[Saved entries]
/-! ### FLTREP (R303) -/

/-- Restart or fail the engine operations of a context that wait for a page. -/
def replyOps (s : State) (ctx page : Nat) (fail : Bool) : State :=
  { s with groups := s.groups.map fun g =>
      if ctxNumOf s g.1 = ctx then
        (g.1, { g.2 with ops := g.2.ops.map fun o => match o.flt with
          | some (p, _) => if p = page then { o with flt := none, failed := if fail then p :: o.failed else o.failed } else o
          | none => o })
      else g }

/-- The teams of a context that wait for a page wait for it no more: a saved one that waits for no other is ready for restore,
which is a scheduling event (R303, R325, R330). -/
def readyFault (s : State) (ctx page : Nat) : State :=
  (teamsOfCtx s ctx).foldl (fun s t =>
    if t.2.flts.contains page then
      let s := modTeam s t.1 fun x => { x with flts := setDel x.flts page }
      if t.2.saved && t.2.flts == [page] then schedEvent s else s
    else s) s

/-- The teams of a context that wait for a page whose reply is a fail stay saved (R303, R330). -/
def failFault (s : State) (ctx page : Nat) : State :=
  (teamsOfCtx s ctx).foldl (fun s t => if t.2.flts.contains page then modTeam s t.1 fun x => { x with lost := true } else s) s

/-- Drains of a context's trace banks that wait for a page: restarted, or ended by a failed reply (R395). -/
def replyDrains (s : State) (ctx page : Nat) (fail : Bool) : State :=
  s.clusters.foldl (fun s k =>
    if k.2.trace.ctx = ctx ∧ (k.2.trace.flt.map (·.1)) = some page then
      modCluster s k.1 fun x =>
        if fail then setBank { x with trace := { x.trace with en := false, flt := none } } x.trace.bank { getBank x x.trace.bank with fifo := [] }
        else { x with trace := { x.trace with flt := none } }
    else s) s

/-- Decrements of PINS whose header's page the reply is about: performed again on a retry, lost on a fail (R227, R303). -/
def replyPins (s : State) (ctx page : Nat) (fail : Bool) : State :=
  let due := s.unpins.filter fun p => p.ctx == ctx && faultPage p.hdr == page
  let s := { s with unpins := s.unpins.filter fun p => !(p.ctx == ctx && faultPage p.hdr == page) }
  if fail then s else due.foldl (fun s p => headerPins s (getCtx s ctx) p.hdr p.gen ((p.op.map fun o => dieOf s o.1).getD 4) p.op) s

/-- Mailboxes whose template waits for a page (R314). -/
def replyTemplates (s : State) (ctx page : Nat) (fail : Bool) : State :=
  (s.mboxes.filter fun b => b.2.ctx == ctx && (b.2.blocked.map (·.2)) == some page).foldl (fun s b =>
    if fail then failTemplate s b.1 else retryTemplate s b.1) s

/-- A reply to a fault: ACT 0 retry, 1 fail. -/
def replyFault (s : State) (f v : Nat) (fail : Bool) : State :=
  let c := bits v 11 0
  let page := bits v 47 17
  if fnLive s f = false ∨ bit v 12 ≠ fail then s
  else if !ownsCtx s f c then rej s f
  else if !(s.faults.any fun o => o.ctx == c && o.page == page) then s
  else
    let s := { s with faults := s.faults.filter fun o => !(o.ctx == c && o.page == page) }
    let s := replyTemplates (replyPins (replyDrains (replyOps s c page fail) c page fail) c page fail) c page fail
    if fail then failFault s c page else schedule (readyFault s c page)

/-! ### Register writes (R375, R377, R378) -/

/-- A write of `n` bytes to a register of a function's page that has no behaviour of its own: TLBINV word 0 and IRQMAP. A
write of part of a TLBINV word counts in REJ (R299); other offsets ignore writes. -/
def writeReg (s : State) (f off n v : Nat) : State :=
  if !fnLive s f then s
  else if off < 16 ∧ (n < 8 ∨ off % 8 ≠ 0) then rej s f
  else if off = 0 then
    if invAllowed s f (invOf v 0) then modFn s f fun x => { x with tlbinv0 := v % 2 ^ 64 } else rej s f
  else if 0x100 ≤ off ∧ off < 0x200 ∧ off % 4 = 0 then
    modFn s f fun x => { x with irq := mapPut x.irq ((off - 0x100) / 4) 0 (v % 8192) }
  else s

/-- Writing 1 to INVSTAT [1] clears OVF. -/
def writeInvstat (s : State) (f v : Nat) : State := if fnLive s f && bit v 1 then { s with ovf := false } else s
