/-- A page moves home after four consecutive requests from across the pair link; with no free frame its count restarts. -/
def homeMove (s : State) (ctx va : Nat) : State :=
  let x := getCtx s ctx
  match walk s x va with
  | .error _ => s
  | .ok l =>
    let page := l.pa / 131072
    if l.level ≠ 0 ∨ l.mob = false ∨ mapGetD s.moves page 0 < 4 ∨ l.home = 5 then s
    else match moveDest s page l.home with
      | none => dropCount s page
      | some d =>
        let agent := if 8 ≤ d then d else l.home
        if !(s.halves.any fun h => h.2.agent == agent && h.2.st == 4 && decide (2 ≤ h.2.ver)) then s
        else match takeFrame s d with
          | none => dropCount s page
          | some (f, s) => movePage s page f

/-! ### Moves of contexts back to their companion (R213, R361, R362) -/

/-- A context is being moved back through a half. -/
def movingTo (half : Nat) (x : Context) : Bool := x.moving == some half

/-- The undock is complete when no context still has to leave and no RESUME is awaited: the companion is told and the half
returns to DOWN. -/
def settleUndock (s : State) (half : Nat) : State :=
  let h := getHalf s half
  if h.st ≠ 5 ∨ (h.offered ++ h.back).any (fun c => movingTo half (getCtx s c)) = true then s
  else goDown (pairSend s half 0x22 0 0 []) half

/-- A context that does not move runs on. -/
def keepContext (s : State) (ctx : Nat) : State :=
  let s := modCtx s ctx fun x => { x with moving := none, st := if x.st = 3 then 1 else x.st }
  schedule ((teamsOfCtx s ctx).foldl (fun s t =>
    if t.2.why = .migrate then modTeam s t.1 fun t => { t with ready := t.saved }
    else if t.2.preempt = some .migrate then schedEvent (modTeam s t.1 fun t => { t with preempt := none }) else s) s)

/-- The undock stops: the companion has no frames for the pages; the pair stays docked (R362). -/
def stopUndock (s : State) (half : Nat) : State :=
  let cs := (getHalf s half).offered.filter fun c => movingTo half (getCtx s c)
  cs.foldl keepContext (modHalf s half fun h => { h with st := 4, refuse := 6, offered := [] })

/-- A companion asks to undock: its contexts are saved, but those of floor F2, which never move (R6, R362). -/
def startUndock (half : Nat) (s : State) : State :=
  let agent := (getHalf s half).agent
  let cs := (s.ctxs.filter fun x => x.2.st != 0 && x.2.origin == agent && x.2.floor != 2).map (·.1)
  let s := modHalf s half fun h => { h with st := 5, offered := cs }
  let s := cs.foldl (fun s c =>
    let s := modCtx s c fun x => { x with moving := some half, st := 3 }
    (teamsOfCtx s c).foldl (fun s t => if t.2.saved then s else forcePreempt s t.1 .migrate) s) s
  settleUndock s half

/-- Move the Afmor-homed pages that a context maps home to a companion; none where its pool runs out. -/
def pagesHome (agent : Nat) : List Nat → State → Option State
  | [], s => some s
  | p :: ps, s => match takeFrame s agent with
    | none => none
    | some (f, s) => pagesHome agent ps (movePage s p f)

/-- Move what a larger leaf maps to a run of free frames that are placed alike, part by part, and rewrite the leaf (R362, R363); none
where the pool holds no such run. -/
def moveRun (s : State) (agent : Nat) (l : LeafAt) : Option State :=
  let n := leafSize l.level / 131072
  let pool := mapGetD s.pools agent []
  match pool.find? fun f => decide (f % n = 0) && (List.range n).all fun i => pool.contains (f + i) with
  | none => none
  | some f0 =>
    let s := { s with pools := mapPut s.pools agent [] (pool.filter fun f => !(decide (f0 ≤ f) && decide (f < f0 + n)))
                      movedPages := s.movedPages.filter fun e => !(decide (f0 ≤ e.1) && decide (e.1 < f0 + n)) }
    let s := (List.range n).foldl (fun s i =>
      let p := l.pa / 131072 + i
      let ls := leavesAt s p
      let s := copyPage (pullPage (flushPage s p) p) p (f0 + i)
      let s := (ls.filter fun x => x.level == 0 || (x.level == l.level && x.pa / 131072 == p)).foldl (fun s x => remap s x (f0 + i)) s
      freeMoved (markMoved s p (f0 + i)) p (f0 + i) ((homeOf (p * 131072)).getD 0)) s
    some (invalidate s { kind := 3 })

/-- Move what larger leaves of a context map home to a companion; none where its pool holds no run for one. -/
def runsHome (agent : Nat) : List LeafAt → State → Option State
  | [], s => some s
  | l :: ls, s => match moveRun s agent l with
    | none => none
    | some s => runsHome agent ls s

/-- Write bytes of a context's memory over the pair link, as memory writes of the hub (R355). -/
def postCtx (s : State) (x : Context) (va : Nat) (bs : List Byte) : State :=
  let pas := engPas s x va bs.length .engWrite
  clearCovered (postPut (engMark s x va bs.length .engWrite) (pas.zip bs)) pas

/-- What has completed since a context's image was announced applies to the image, where it stands (R204, R361). -/
def refreshImage (s : State) (ctx : Nat) : State :=
  let x := getCtx s ctx
  match x.moving with
  | none => s
  | some half =>
    let img := imageBytes s ctx none
    if !(getHalf s half).back.contains ctx ∨ engRead s x x.save img.length = img then s else postCtx s x x.save img

def refreshImages (s : State) : State := (s.ctxs.filter fun x => x.2.moving.isSome).foldl (fun s x => refreshImage s x.1) s

/-- Release a context's tenures; its handles are to be acquired again (R213, R278). -/
def yieldHandles (s : State) (ctx : Nat) : State :=
  let hs := (getCtx s ctx).handles.filter fun h => h.2.alloc && (h.2.st == 2 || h.2.st == 3) && !h.2.reacq
  hs.foldl (fun s h =>
    let s := modHandle s ctx h.1 fun e => { e with reacq := true, part := false }
    if h.2.home = 5 then s else releaseBox s h.2.die h.2.home h.2.pbox (.release none true) true) s

/-- A saved context moves on: its tenures, its pages, its image and the announcement (R361, R362). -/
def advanceMove (s : State) (ctx : Nat) : State :=
  let x := getCtx s ctx
  match x.moving with
  | none => s
  | some half =>
    let h := getHalf s half
    let builds := s.groups.any fun g => ctxNumOf s g.1 == ctx && counter g.2 .build != 0
    if h.st ≠ 5 ∨ h.offered.contains ctx = false ∨ allSaved s ctx = false ∨ x.mirror.inProgress.isSome = true ∨ (h.ver < 3 ∧ builds = true) then s
    else
      -- what its teams have written, earlier ones and those that ran on other dies too, is performed at PAIR scope (R253)
      let s := pairRelease (yieldHandles s ctx)
      let ls := (leavesOf s x).filter fun l => decide (bits l.bitsOf 9 6 < 4)
      let pages := dedupN ((ls.filter (·.level == 0)).map (·.pa / 131072))
      match (runsHome h.agent (ls.filter (·.level != 0)) s).bind (pagesHome h.agent pages) with
      | none => stopUndock s half
      | some s =>
        let img := imageBytes s ctx none
        match engXlate s x x.save .engWrite with
        | .error _ => stopUndock s half
        | .ok pa =>
          let s := postCtx s x x.save img
          let s := modHalf s half fun h => { h with offered := h.offered.erase ctx, back := setAdd h.back ctx }
          pairSend s half 0x04 ctx 0 (leBytes 4 ctx ++ leBytes 8 pa ++ leBytes 8 img.length)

[What is needed]
In the data above, which lines lie between the line with "s with faults" and the line with "write of part", inclusive? Print those lines exactly and nothing else.

[Expected output]
    let s := { s with faults := s.faults.filter fun o => !(o.ctx == c && o.page == page) }
    let s := replyTemplates (replyPins (replyDrains (replyOps s c page fail) c page fail) c page fail) c page fail
    if fail then failFault s c page else schedule (readyFault s c page)

/-! ### Register writes (R375, R377, R378) -/

/-- A write of `n` bytes to a register of a function's page that has no behaviour of its own: TLBINV word 0 and IRQMAP. A
write of part of a TLBINV word counts in REJ (R299); other offsets ignore writes. -/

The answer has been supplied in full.